Ниольи не стала отвечать на его вопросы, догадавшись, что они не нуждаются в этом, и молча протянула Амарану ножницы. Он подошёл ближе и замер в изумлении. На больших квадратных пяльцах была натянута огромная, вышитая шёлком картина. Дикий сад, извитые ветви деревьев, трепещущие под невидимым ветром листья и лепестки цветов, пёстрые крылья птиц – всё вплеталось в единый, завораживающе прекрасный узор. Амаран никогда не видел картин, хоть малость выполненных так искусно и живо. Показалось, что шелест листьев, пение птиц и свежий ветерок из этого сада вот-вот ворвутся в комнату.
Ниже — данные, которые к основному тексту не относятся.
-- ==== Sys2Proof/Machine/DelayOps.lean ====
section
/-! DEFINITION. The delay ring: slots, tags, rod check words and row reads (R133 to R140, R447). -/
namespace Sys2Proof.Machine

/-- DELAY_RING_LINES. -/
def ringLines (s : State) : Nat := max 1 (s.rf Reg.DELAY_RING_LINES 0 17)

/-- Bytes of a screened line (R107). -/
def lineBytes (s : State) : Nat := s.rf Reg.MAP_LINE_BYTES 0 16

/-- The slot of a line (R133). -/
def slotOf (serial : Nat) (s : State) : Nat := serial % 2 ^ 32 % ringLines s

/-- DRAM address of a line's slot (R133). -/
def lineAddr (serial : Nat) (s : State) : Nat := s.rf Reg.DELAY_RING_BASE 0 18 * 65536 + slotOf serial s * lineBytes s

/-- The default of the tag map: no tag. -/
def noTag (_ : Nat) : Option Tag := none

/-- The tag of a line, if its slot holds that line (R137); an uncorrectable tag reads as a serial mismatch (R159). -/
def tagOf (serial : Nat) (s : State) : Option Tag :=
  if slotOf serial s ∈ s.delay.bad then none
  else match mget noTag s.delay.tags (slotOf serial s) with
  | some t => if t.serial = serial then some t else none
  | none => none

/-- Write a line's tag. -/
def setTag (serial : Nat) (t : Tag) (s : State) : State :=
  { s with delay := { tags := mset noTag (slotOf serial s) (some t) s.delay.tags, bad := s.delay.bad.filter (· != slotOf serial s) } }

/-- Mark a line PARTIAL (R137, R146). -/
def markPartial (serial : Nat) (s : State) : State :=
  match tagOf serial s with
  | some t => setTag serial { t with part := true } s
  | none => s

/-- Mark a line PARTIAL from telemetry: a mark after its inspection read is not made and is counted (R185). -/
def markLate (serial : Nat) (s : State) : State :=
  match tagOf serial s with
  | some t => if t.inspected then errInc 0x18 3 s else setTag serial { t with part := true } s
  | none => s

/-- Which nozzle map a line is mapped under: the live bank and MAP's COMMIT_SEQ (R222). -/
def mapStamp (s : State) : Word := W (s.rf Reg.MAP_BANK 0 1 + 2 * s.rf (Reg.shadowCtrl 0x14) 8 8)

/-- Record a line as ZERO (R137). -/
def recordZero (serial : Nat) (s : State) : State :=
  stat 0x16 Reg.DELAY_ZERO_LINES 1 (setTag serial ⟨serial, true, false, false, mapStamp s⟩ s)

/-- A rod's check word: LINE_SERIAL, most significant byte first, then its 512 level bytes (R125). -/
def rodCheck (serial : Nat) (seg : List Byte) : Nat := crc32c (beBytes 4 serial ++ seg)

/-- The 512-byte segment of rod `r`. -/
def rodSeg (l : List Byte) (r : Nat) : List Byte := (l.drop (512 * r)).take 512

/-- A segment as an upset on its way to DELAY leaves it: its first bit differs. -/
def upsetSeg : List Byte → List Byte
  | [] => []
  | b :: t => (b ^^^ 1) :: t

/-- A rod posts its segment with its check word; DELAY checks it (R139). -/
def rodPost (serial r : Nat) (sent arrived : List Byte) (s : State) : List Byte × State :=
  if rodCheck serial arrived = rodCheck serial sent then (arrived, s)
  else
    let s := errInc 0x16 0 (raise 0x16 8 s)
    let s := (s.setReg Reg.DELAY_CHK_FAIL (W r)).setReg Reg.DELAY_CHK_SERIAL (W serial)
    (List.replicate arrived.length 0, s)

/-- The line as DELAY takes it from the rods: every rod's segment checked (R126, R139). -/
def rodCollect (serial : Nat) (line : List Byte) (upset : List Nat) (s : State) : List Byte × State :=
  (List.range (line.length / 512)).foldl (fun (p : List Byte × State) r =>
    let seg := rodSeg line r
    let q := rodPost serial r seg (if r ∈ upset then upsetSeg seg else seg) p.2
    (p.1 ++ q.1, q.2)) ([], s)

/-- A line is handed to DELAY (R137 to R139, R447): `none` is a whole-line zero. -/
def ringWrite (serial : Nat) (line : Option (List Byte)) (upset : List Nat) (s : State) : State :=
  if !s.enabled 0x16 then s
  else
    let late := (tagOf serial s).isSome
    match line with
    | none => if late then s else (recordZero serial s).setReg Reg.DELAY_SERIAL (W serial)
    | some l =>
      let q := rodCollect serial l upset s
      if late then q.2
      else
        let s := q.2.dramWrite (lineAddr serial q.2) q.1
        let s := stat 0x16 Reg.DELAY_LINES 1 (setTag serial ⟨serial, false, false, false, mapStamp s⟩ s)
        s.setReg Reg.DELAY_SERIAL (W serial)

/-- IN_USE of a head, as committed (R189). -/
def headCfg (h : Nat) (s : State) : Bool := s.lb (Reg.HEADS_CFG h) 0

/-- A head in use while HLINK and HEADS run. -/
def headInUse (h : Nat) (s : State) : Bool := headCfg h s && s.enabled 0x18 && s.enabled 0x19

/-- The head numbers. -/
def heads32 : List Nat := List.range 32

/-- ROW_EN of a row, as committed. -/
def rowEn (h r : Nat) (s : State) : Bool := s.lb (Reg.DELAY_ROW h r) 16

/-- Row delay, as committed. -/
def rowDelay (h r : Nat) (s : State) : Nat := s.lf (Reg.DELAY_ROW h r) 0 13

/-- R, the number of enabled rows of a head (R134). -/
def rowCount (h : Nat) (s : State) : Nat := ((List.range 8).filter fun r => rowEn h r s).length

/-- HEADS_COUNT in force. -/
def headCount (h : Nat) (s : State) : Nat := s.lf (Reg.HEADS_COUNT h) 0 14

/-- First nozzle of a head in force. -/
def headFirst (h : Nat) (s : State) : Nat := s.lf (Reg.HEADS_RANGE h) 0 17

/-- The lines with a share in tick `k` at head `h` (R134). -/
def shares (k h : Nat) (s : State) : List Nat :=
  (List.range (rowCount h s)).filterMap fun r => if rowDelay h r s ≤ k then some (k - rowDelay h r s) else none

/-- Mark every line with a share in tick `k` at the heads `hs` PARTIAL (R146). -/
def markShares (k : Nat) (hs : List Nat) (s : State) : State :=
  each hs (fun h s => each (shares k h s) markPartial s) s

/-- The level of a nozzle in a screened line (R107). -/
def levelIn (l : List Byte) (n : Nat) : Nat := (at' 0 l (n / 4)).toNat / 4 ^ (n % 4) % 4

/-- Is serial `k` a line of a page in the sequencer? -/
def inPage (k : Nat) (s : State) : Bool :=
  s.intake.seq.any fun p => match p.serial0 with
    | some s0 => s0 ≤ k && decide (k < s0 + p.d.length)
    | none => false

/-- PAIR_CTRL.PAIR_EN. -/
def pairEn (s : State) : Bool := s.enabled 0x68 && s.rb Reg.PAIR_CTRL 0

/-- An ACTIVE unit yields for a cause enabled in YIELD_MASK (R359). -/
def yieldCause (b : Nat) (s : State) : State :=
  if pairEn s && s.rb Reg.PAIR_CTRL b && s.pair.role == 1 then { s with pair := { s.pair with yielding := true, out := false } }
  else s

/-- First byte of head `h`'s nozzles in a line of the ring, and how many bytes hold them (R107, R134). -/
def headSeg (h : Nat) (s : State) : Nat × Nat :=
  let f := headFirst h s
  (f / 4, (f + headCount h s + 3) / 4 - f / 4)

/-- The line of an idle tick is recorded as ZERO (R132, R137). -/
def idleLine (k : Nat) (s : State) : State :=
  if s.enabled 0x16 && !inPage k s && (tagOf k s).isNone then recordZero k s else s

/-- A row read of line `k` returns: its levels, and whether it met an uncorrectable error (R137, R138, R140, R447). -/
def rowFetch (k : Nat) (h r : Nat) (s : State) : (List Nat × Bool) × State :=
  let n := headCount h s
  let rr := max 1 (rowCount h s)
  let cnt := (n + rr - 1 - r) / rr
  let zeros := List.replicate cnt 0
  match tagOf k s with
  | some t =>
    if t.zero then ((zeros, false), s)
    else if !s.enabled 0x16 then ((zeros, false), errInc 0x16 2 (raise 0x16 10 (recordZero k s)))
    else
      let a := lineAddr k s
      let f := headFirst h s
      if s.dramBad (a + (headSeg h s).1) (headSeg h s).2 then ((zeros, true), yieldCause 10 (errInc 0x16 1 (raise 0x16 9 s)))
      else
        let l := s.dramRead a (lineBytes s)
        (((List.range cnt).map fun i => levelIn l (f + r + i * rr), false), s)
  | none =>
    if inPage k s || decide (slotOf k s ∈ s.delay.bad) then ((zeros, false), errInc 0x16 2 (raise 0x16 10 (recordZero k s)))
    else ((zeros, false), recordZero k s)

/-- A line is read from DRAM: its slot holds it and it is not ZERO (R137, R138). -/
def lineStored (k : Nat) (s : State) : Bool :=
  match tagOf k s with
  | some t => !t.zero
  | none => false

end Sys2Proof.Machine
end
– Потрясающе, – восторженно выдохнул он. – Это… невероятно, Ниольи…
Эльфийка взглянула на его ошеломлённое и восхищённое лицо и улыбнулась.
– Мне кажется, что магией можно творить куда более потрясающие и невероятные вещи, да и не сидеть над каждым заклинанием полными кругами2, чтобы создать одну-единственную картину… А мои работы – просто нити и много монотонного труда.
– Тем ценнее, что ты делаешь такое без всякого волшебства… – щёки Ниольи порозовели от удовольствия, она устремила взгляд в свою вышивку с такой сосредоточенностью, точно хотела рассмотреть каждый сделанный стежок. – Собираешься продать, когда закончишь?
– Это для одной богатой дамы из столицы. Она увидела мои картины на ярмарке, когда друг Ниотэна отвозил их вместе со своим товаром. Ей очень понравились мои работы, и она заказала это, – девушка кивнула на пяльцы с натянутой тканью.
– Мне тоже… – задумчиво проговорил он, тут же пояснив, – тоже очень нравятся твои картины.
Он как будто хотел сказать что-то ещё, но передумал, и, взяв ножницы, ушёл.
До вечера Амаран не показывал носа из своей комнаты. Ниольи почти всё это время занималась вышивкой, а после взялась за готовку. Когда первые сумерки спустились и объяли город сиренево-серыми тенями, девушка собиралась позвать мага ужинать, но тут услышала, как хлопнула входная дверь. Зная, что в её доме может быть только один «сквозняк», она с сожалением и недовольством посмотрела на уже разложенную по тарелкам еду, и, понимая, что она остынет к их возвращению, отправилась догонять непоседливого колдуна.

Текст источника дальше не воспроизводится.